While much work remains to be done in order to properly model the flicker sensitivity of various lamps, it is very probable that the IEEE will adopt the IEC 868 flickermeter specifications.

In February 1998, the IEEE P1453 Flicker Task Force voted unanimously to embrace and enhance the IEC flicker meter mea¬surement protocol for the IEEE Recommended Practice [6], [7].

Regulations or Flicker Limits

IEEE Approach

Flicker curves were unified and included in IEEE Standard 141-1993 and IEEE Standard 519-1992. The subject is addressed briefly in the IEEE standards. In IEEE Standard 141, both the borderline of irritation and borderline of visibility of flicker are given, which were extracted from a handbook published in 1960. On the other hand, IEEE Standard 519 presented similar information taken from different sources, offered just as a guide for planning. The curves from the two standards are not precisely equivalent; the general tendency is similar, but IEEE Standard 519 borderlines are more demanding than IEEE Stan­dard 141 in voltage fluctuation for maximum sensitivity fre­quency (at approximately 8.8 Hz).

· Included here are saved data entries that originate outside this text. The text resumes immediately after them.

/-- R131: a command one of whose transactions never completes does not respond, and only such a command leaves a
transaction outstanding; then no command is accepted, nothing responds, and only the hardware reset (decision D17) makes
a step (that the stop is named `transportHang` or `portBusy` is log 6); and a command whose transactions all complete
terminates with one response. -/
def Obligations.AHangLastsUntilTheHardwareReset : Prop :=
  (∀ (i : Instr) (s t : State), s.outstanding = none → exec i s = .next t → ∃ es, t.trace = s.trace ++ es ∧
    (∀ e ∈ es, e.reply = none → t.outstanding = some e.request ∧ t.responses = s.responses) ∧
    ∀ q, t.outstanding = some q → t.responses = s.responses ∧ es.getLast? = some ⟨q, none⟩) ∧
  (∀ (s : State) (q : TpRequest), s.outstanding = some q →
    (s.inputs = [] → step s = .fault .transportHang) ∧
    (∀ w rest, s.inputs = .command w :: rest → step s = .refused .portBusy) ∧
    (∀ rest, s.inputs = .hardwareReset :: rest →
      ∃ t, step s = .next t ∧ t.outstanding = none ∧ t.inputs = rest ∧ t.responses = s.responses)) ∧
  ∀ (i : Instr) (s : State), s.Lifecycle → s.outstanding = none → (∀ j, j < 14 → s.answerAt j ≠ .never) →
    ∃ t r, exec i s = .next t ∧ t.outstanding = none ∧ t.responses = s.responses ++ [r]

/-- R48, R11 (the queue of inputs is log 5): when a command word is next and the port is free, a step decodes it and
executes that command on the state after the word is taken; and the state that the host's `withFetchWord` makes runs
exactly the tabled command (log 19). -/
def Obligations.AStepRunsTheDecodedCommand : Prop :=
  (∀ (s : State) (w : CommandWord) (rest : List Input), s.inputs = .command w :: rest → s.outstanding = none →
    step s = exec (decode w) { s with inputs := rest }) ∧
  ∀ (s : State) (i : Instr), step (s.withFetchWord 8 (encode i).toNat) = exec i { s with outstanding := none }
end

The IEEE flicker curves have served the industry well for many years, but the status of electric power systems is becom­ing much more complex than anticipated due to the presence of new types of lamps and also to new phenomena, such as multiple frequency dosage, flicker modulation, inter-harmonics, and subharmonics. This means that IEEE flicker curve methodology urgently needs to be updated, taking into account the fact that new powerful techniques are now available. Cooperative efforts between the IEC, UIE, Electric Power Research Institute (EPRI), and IEEE allow the IEC standard to be modified for a variety of lighting technologies and system voltages. This effort promoted one universal standard for voltage flicker [8].

It should be indicated that IEC and EN standards are of wide­spread application in Europe, being adopted by most of the Eu­ropean countries, and also by many countries outside of Europe. Values of Pst and Plt are directly available from the IEC flicker meter, and it is then possible to define flicker limits based on these values for equipment that are already in service. In many instances, however, it is necessary to evaluate the flicker emis­sions of a potential customer before service is provided.

IEC Approach

Due to the wide variety of equipment, operating voltages, and service designs, the IEC has established three different categories of limits for:

• Low-voltage equipment with rated current less than 16 A (IEC Standard 61000-3-3)

• Low-voltage equipment with rated current greater than 16 A (IEC Standard 61000-3-5)

• Medium and high voltage equipment (IEC Standard 61000-3-7).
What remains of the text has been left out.